Skip to content

Text detector

The text is extracted from the images using google-cloud-vision. For this, you need an API key. Set up your google account following the instructions on the google Vision AI website or as described here. You then need to export the location of the API key as an environment variable:

export GOOGLE_APPLICATION_CREDENTIALS="location of your .json"
The extracted text is then stored under the text key (column when exporting a csv).

Googletrans is used to recognize the language automatically and translate into English.

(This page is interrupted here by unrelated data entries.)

/-! ### Commons -/

/-- R211: a common in limit is off for 1 s, and the limit is remembered. -/
def Dev.commonLimited (d : Dev) (b : Fin 4) (recent : List Nat) : Dev :=
  (d.bank b fun k => { k with powered := false, limits := recent, offUntil := some (d.time.now + 1000000000), limiting := true }).raise
    0x0806 1 b [(3, recent.length)]

theorem Dev.commonLimited_effect (d : Dev) (b : Fin 4) (recent : List Nat) :
    Effect [.valve, .rcd, .diag, .can] eventObjs isEmcy d (d.commonLimited b recent) :=
  Effect.raise ((Dev.bank_effect _ _ _).mono (by decide)) (by decide) (fun _ h => h) (fun _ h => h) _ _ _ _

theorem Dev.commonLimited_valve (d : Dev) (b : Fin 4) (recent : List Nat) : (d.commonLimited b recent).valve = (d.bank b fun k =>
    { k with powered := false, limits := recent, offUntil := some (d.time.now + 1000000000), limiting := true }).valve :=
  Dev.raise_valve _ _ _ _ _

theorem commonLimitEff_powered {d : Dev} {b : Fin 4} (hpowered : d.valve.banks[b].powered = true) {recent : List Nat}
    (hrecent : (d.valve.banks[b].limits.filter fun x => decide (d.time.now < x + 60000000000)) ++ [d.time.now] = recent) :
    commonLimitEff d b = if recent.length ≥ 3 then (bankChannels b).foldl Dev.retireChannel
      (((d.commonLimited b recent).bank b fun k => { k with boostPeak := none, waits := [] }).fault 8 true b)
      else (d.commonLimited b recent).fault 8 false b := by
  subst hrecent
  rw [commonLimitEff]
  simp only [hpowered, Bool.not_true, Bool.false_eq_true, if_false]
  rfl

theorem commonCurrentLimit_holds : Rules.commonCurrentLimit.Holds := by
  refine Rule.holds_unrouted _ (fun a _ => a.2) (fun a _ d => commonLimitEff d a.1) (by rintro t c s rfl -; rfl)
    (by simp +contextual [busObjs, eventObjs, among]) ?_
  rintro ⟨b, t⟩ s hp
  dsimp only at hp
  obtain ⟨hpowered, hlimits⟩ := hp
  have hrecent : ((s.cleared t).valve.banks[b].limits.filter fun x => decide ((s.cleared t).time.now < x + 60000000000)) ++
      [(s.cleared t).time.now] = [s.nowAt t] := by
    rw [show (s.cleared t).valve.banks[b].limits = [] from hlimits]
    rfl
  rw [commonLimitEff_powered (d := s.cleared t) hpowered hrecent, if_neg (by simp)]
  refine Effect.unrouted_rule (sent := isEmcy) (Effect.only ((Dev.commonLimited_effect _ _ _).mono (by decide) (fun _ h => h)
    fun _ h => h) (Dev.fault_effect _ _ _ _) (by decide)) (fun _ h => Dev.route_none_of_isEmcy _ h) ?_
  intro o _
  refine ⟨fun k hk => ?_, ?_, ?_, ?_⟩
  · simp [Dev.commonLimited_valve, hk]
  · simp [Dev.commonLimited_valve]
  · simp [Dev.commonLimited_valve]
  · simp [Dev.commonLimited_valve]

/-- R211: what retiring does to a channel. -/
def Channel.retired (c : Channel) : Channel :=
  { c with mode := .retired, freewheel := false, on := false, onEnd := none, returning := false, testDue := false }

theorem Dev.retireChannel_channels (d : Dev) (ch : Fin 32) :
    (d.retireChannel ch).valve.channels = updateAt d.valve.channels ch Channel.retired := rfl

theorem Dev.retireChannel_banks (d : Dev) (ch : Fin 32) : (d.retireChannel ch).valve.banks =
    updateAt d.valve.banks (bankOf ch) fun k => { k with waits := k.waits.filter (· ≠ ch) } := rfl

theorem bankChannels_nodup (b : Fin 4) : (bankChannels b).Nodup := (List.nodup_finRange 32).filter _

theorem mem_bankChannels {b : Fin 4} {k : Fin 32} : k ∈ bankChannels b ↔ bankOf k = b := by
  simp [bankChannels, List.mem_finRange]

theorem foldl_retireChannel_channels (l : List (Fin 32)) (hl : l.Nodup) (d : Dev) (k : Fin 32) :
    (l.foldl Dev.retireChannel d).valve.channels[(k : Nat)] =
      if k ∈ l then d.valve.channels[(k : Nat)].retired else d.valve.channels[(k : Nat)] :=
  foldl_updateAt (get := fun x => x.valve.channels) (step := Dev.retireChannel) (f := fun _ => Channel.retired) (P := fun _ => True)
    (fun x k _ => ⟨x.retireChannel_channels k, trivial⟩) k l d hl trivial

theorem foldl_retireChannel_banks {b : Fin 4} : ∀ (l : List (Fin 32)) (d : Dev), (∀ k ∈ l, bankOf k = b) → ∀ k : Fin 4, k ≠ b →
    (l.foldl Dev.retireChannel d).valve.banks[(k : Nat)] = d.valve.banks[(k : Nat)]
  | [], _, _, _, _ => rfl
  | x :: l, d, h, k, hk => by
    have hx : k ≠ bankOf x := fun e => hk (e.trans (h x List.mem_cons_self))
    exact (foldl_retireChannel_banks l _ (fun y hy => h y (List.mem_cons_of_mem x hy)) k hk).trans (updateAt_other _ _ hx)

theorem foldl_retireChannel_powered {b : Fin 4} : ∀ (l : List (Fin 32)) (d : Dev),
    (l.foldl Dev.retireChannel d).valve.banks[(b : Nat)].powered = d.valve.banks[(b : Nat)].powered
  | [], _ => rfl
  | x :: l, d => by
    refine (foldl_retireChannel_powered l _).trans ?_
    by_cases hb : b = bankOf x
    · subst hb
      rw [Dev.retireChannel_banks, updateAt_same]
    · rw [Dev.retireChannel_banks, updateAt_other _ _ hb]

/-- R211: the retired channel map has a bit for each channel that is retired. -/
theorem foldl_retireChannel_bit {k : Fin 32} : ∀ (l : List (Fin 32)) (d : Dev), k ∈ l ∨ d.bit 0x250006 k = true →
    (l.foldl Dev.retireChannel d).bit 0x250006 k = true
  | [], _, h => h.resolve_left (by simp)
  | x :: l, d, h => by
    refine foldl_retireChannel_bit l _ ?_
    by_cases hx : k = x
    · subst hx
      exact .inr (Dev.bit_putBit_true _ _ _)
    · refine h.imp (fun hmem => (List.mem_cons.mp hmem).resolve_left hx) fun hbit => ?_
      exact (Dev.bit_putBit_other _ _ (Fin.val_ne_of_ne hx)).trans hbit

theorem commonLimitRetires_holds : Rules.commonLimitRetires.Holds := by
  refine Rule.holds_unrouted _ (fun a _ => a.2) (fun a _ d => commonLimitEff d a.1) (by rintro t c s rfl -; rfl)
    (by simp +contextual [busObjs, eventObjs, among]) ?_
  rintro ⟨b, t⟩ s hp
  dsimp only at hp
  obtain ⟨hpowered, htwo, hlate⟩ := hp
  have hall : (s.cleared t).valve.banks[b].limits.filter (fun x => decide ((s.cleared t).time.now < x + 60000000000)) =
      (s.cleared t).valve.banks[b].limits := List.filter_eq_self.mpr (List.all_eq_true.mp hlate)
  have heff := commonLimitEff_powered (d := s.cleared t) hpowered (recent := s.dev.valve.banks[b].limits ++ [s.nowAt t])
    (congrArg (· ++ [s.nowAt t]) hall)
  have hthree : (s.dev.valve.banks[b].limits ++ [s.nowAt t]).length ≥ 3 := by
    rw [List.length_append, show s.dev.valve.banks[b].limits.length = 2 from htwo]
    exact le_rfl
  rw [heff, if_pos hthree]
  obtain ⟨x, hx⟩ : ∃ x, x = (((s.cleared t).commonLimited b (s.dev.valve.banks[b].limits ++ [s.nowAt t])).bank b fun k =>
    { k with boostPeak := none, waits := [] }).fault 8 true b := ⟨_, rfl⟩
  have hbefore : Effect Rules.commonLimitRetires.parts (Rules.commonLimitRetires.objs (b, t)) isEmcy (s.cleared t) x := by
    rw [hx]
    exact Effect.only (Effect.only ((Dev.commonLimited_effect _ _ _).mono (by decide) (by simp +contextual) fun _ h => h)
      (Dev.bank_effect _ _ _) (by decide)) (Dev.fault_effect _ _ _ _) (by decide)
  have hchannels : x.valve.channels = s.dev.valve.channels := by
    simp [hx, Dev.commonLimited_valve]
  have hbanks : ∀ k : Fin 4, k ≠ b → x.valve.banks[(k : Nat)] = s.dev.valve.banks[(k : Nat)] := fun k hk => by
    simp [hx, Dev.commonLimited_valve, hk]
  have hoff : x.valve.banks[(b : Nat)].powered = false := by
    simp [hx, Dev.commonLimited_valve]
  rw [← hx]
  refine Effect.unrouted_rule (sent := isEmcy) (hbefore.trans (Effect.foldl (fun d k => (Dev.retireChannel_effect d k).mono (by decide)
    (by simp +contextual [among]) fun _ h => h.elim) _ x)) (fun _ h => Dev.route_none_of_isEmcy _ h) ?_
  intro o ho
  refine ⟨fun k hk => ?_, ?_, fun k hk => ⟨?_, ?_⟩, fun k hk => ?_⟩
  · exact (foldl_retireChannel_banks _ x (fun _ h => mem_bankChannels.mp h) k hk).trans (hbanks k hk)
  · exact (foldl_retireChannel_powered _ x).trans hoff
  · have hchan := foldl_retireChannel_channels _ (bankChannels_nodup b) x k
    rw [if_pos (mem_bankChannels.mpr hk)] at hchan
    exact congrArg Channel.mode hchan
  · rw [Dev.bit, ho.nat (by decide)]
    exact foldl_retireChannel_bit _ x (.inl (mem_bankChannels.mpr hk))
  · have hchan := foldl_retireChannel_channels _ (bankChannels_nodup b) x k
    rw [if_neg fun h => hk (mem_bankChannels.mp h), hchannels] at hchan
    exact hchan

theorem commonRestore_holds : Rules.commonRestore.Holds := by
  refine Rule.holds_unrouted _ (fun a _ => a.2) (fun a _ d => commonRestoreEff d a.1) (by rintro t c s rfl -; rfl)
    (by simp +contextual [busObjs, eventObjs, among]) ?_
  rintro ⟨b, t⟩ s hp
  dsimp only at hp
  obtain ⟨hoff, harmed, huse, hground⟩ := hp
  obtain ⟨u, hu, hpast⟩ := exists_of_any hoff
  obtain ⟨x, hx⟩ : ∃ x, x = (s.cleared t).bank b fun k => { k with
    powered := (s.cleared t).pd.armed && (s.cleared t).bankInUse b && !k.groundOff, poweredAt := (s.cleared t).chain, offUntil := none
    limiting := false } := ⟨_, rfl⟩
  have heff : commonRestoreEff (s.cleared t) b = x.raise 0x0806 2 b [(3, x.valve.banks[b].limits.length)] := by
    unfold commonRestoreEff
    rw [show (s.cleared t).valve.banks[b].offUntil = some u from hu]
    exact (if_neg (Nat.not_lt.mpr hpast)).trans (by rw [hx])
  have hbank : x.valve.banks[(b : Nat)] = { s.dev.valve.banks[(b : Nat)] with
      powered := true, poweredAt := s.chainAt t, offUntil := none, limiting := false } := by
    have hpower : ((s.cleared t).pd.armed && (s.cleared t).bankInUse b && !(s.cleared t).valve.banks[(b : Nat)].groundOff) = true :=
      Bool.and_eq_true_iff.mpr ⟨Bool.and_eq_true_iff.mpr ⟨harmed, huse⟩, congrArg not hground⟩
    rw [hx, Dev.bank_same, hpower]
    rfl
  have hothers : ∀ k : Fin 4, k ≠ b → x.valve.banks[(k : Nat)] = s.dev.valve.banks[(k : Nat)] := fun k hk => by
    simp [hx, hk]
  have hchannels : x.valve.channels = s.dev.valve.channels := by
    rw [hx]
    rfl
  rw [heff]
  refine Effect.unrouted_rule (sent := isEmcy) (Effect.raise ?_ (by decide) (fun _ h => h) (fun _ h => h) _ _ _ _)
    (fun _ h => Dev.route_none_of_isEmcy _ h) ?_
  · rw [hx]
    exact (Dev.bank_effect _ _ _).mono (by decide)
  intro o _
  refine ⟨fun k hk => ?_, ?_, ?_, ?_, ?_⟩
  · simp [hothers k hk]
  · simp [hchannels]
  all_goals simp [hbank]

/-! ### Current sensing -/

/-- R207: the trim that a window leaves. -/
def Dev.trimAfter (d : Dev) (b : Fin 4) (ratio : Nat) : Nat :=
  max (min (d.nat (bankAdr b 0x17)) ratio) (min (max (d.nat (bankAdr b 0x17)) ratio) (Config.senseTrim (d.nat (bankAdr b 0x17)) ratio))

/-- R207: the figures of a window and the trim, as the objects show them. -/
def Dev.sensed (d : Dev) (b : Fin 4) (f : SenseFigures) : Dev :=
  let x := ((d.put (bankAdr b 0x14) (min 65535 f.highSide : Nat)).put (bankAdr b 0x15) (min 65535 f.shunt : Nat)).put
    (bankAdr b 0x16) (min 65535 (d.mirrorCurrent b f) : Nat)
  if f.shunt ≥ 500 && d.mirrorCurrent b f > 0 then
    x.put (bankAdr b 0x17) (x.trimAfter b (min 262144 (65536 * f.shunt / d.mirrorCurrent b f)) : Nat)
  else x

/-- The objects that a window shows. -/
def senseObjs (b : Fin 4) : Nat → Bool := among [bankAdr b 0x14, bankAdr b 0x15, bankAdr b 0x16, bankAdr b 0x17]

theorem Dev.sensed_effect (d : Dev) (b : Fin 4) (f : SenseFigures) : Effect [] (senseObjs b) (fun _ => False) d (d.sensed b f) := by
  unfold Dev.sensed
  extract_lets x
  have hx : Effect [] (senseObjs b) (fun _ => False) d x :=
    (((Effect.refl _ _ _ d).put (by simp [senseObjs, among]) _).put (by simp [senseObjs, among]) _).put (by simp [senseObjs, among]) _
  split
  · exact hx.put (by simp [senseObjs, among]) _
  · exact hx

The text language and translated text is then stored under the text_language and text_english key (column when exporting a csv).

The English text is cleaned from numbers and unrecognized words (text_clean).

Key Features

  • Text Extraction: Detects and extracts text from images using Google Cloud Vision API
  • Language Detection: Automatically detects the language of extracted text
  • Translation: Translates text to English using Google Translate
  • Text Preprocessing:
  • Handles formatting issues (adds spaces after periods for translation compatibility)
  • Truncates very long texts (default: 5000 characters)
  • Removes line breaks
  • NLP Analysis: Integrates with spaCy for advanced text analysis
  • CSV Support: TextAnalyzer class for reading text from CSV files
  • Privacy Controls: Requires explicit privacy disclosure acceptance before processing

Usage

detector = ammico.TextDetector(
    subdict={"filename": "image.jpg"},
    skip_extraction=False,  # Set True if text already provided
    accept_privacy="PRIVACY_AMMICO"
)
results = detector.analyse_image()
It is also possible to read in a csv file for translation and processing:
detector = ammico.TextDetector(
    csv_path="./text_input.csv",
    column_key="Text column",
    csv_encoding="utf-8",
    skip_extraction=True,  
    accept_privacy="PRIVACY_AMMICO"
)
results = detector.analyse_image()
In this case, the extraction of the text from the image is skipped and the text is translated directly (no Google Cloud Vision API key required).

Output

Returns dictionary with:

  • text: Original extracted text
  • text_language: Detected source language code
  • text_english: Translated English text
  • text_truncated: Truncated version if original exceeds length limit

Requirements

  • Google Cloud Vision API credentials
  • Privacy disclosure acceptance (via environment variable or interactive prompt)
  • spaCy English model (en_core_web_md)

Workflow

flowchart TD
    Start([Start]) --> Init[Initialize TextDetector]
    Init --> CheckPrivacy{Privacy Accepted?}

    CheckPrivacy -- No --> Error[Raise ValueError]
    CheckPrivacy -- Yes --> CheckSkip{Skip Extraction?}

    CheckSkip -- No --> GetText[get_text_from_image]
    GetText --> CloudVision[Call Google Cloud Vision API]
    CloudVision --> CheckResp{Response?}
    CheckResp -- Error --> LogError[Log Error]
    CheckResp -- Success --> Extract[Extract Text]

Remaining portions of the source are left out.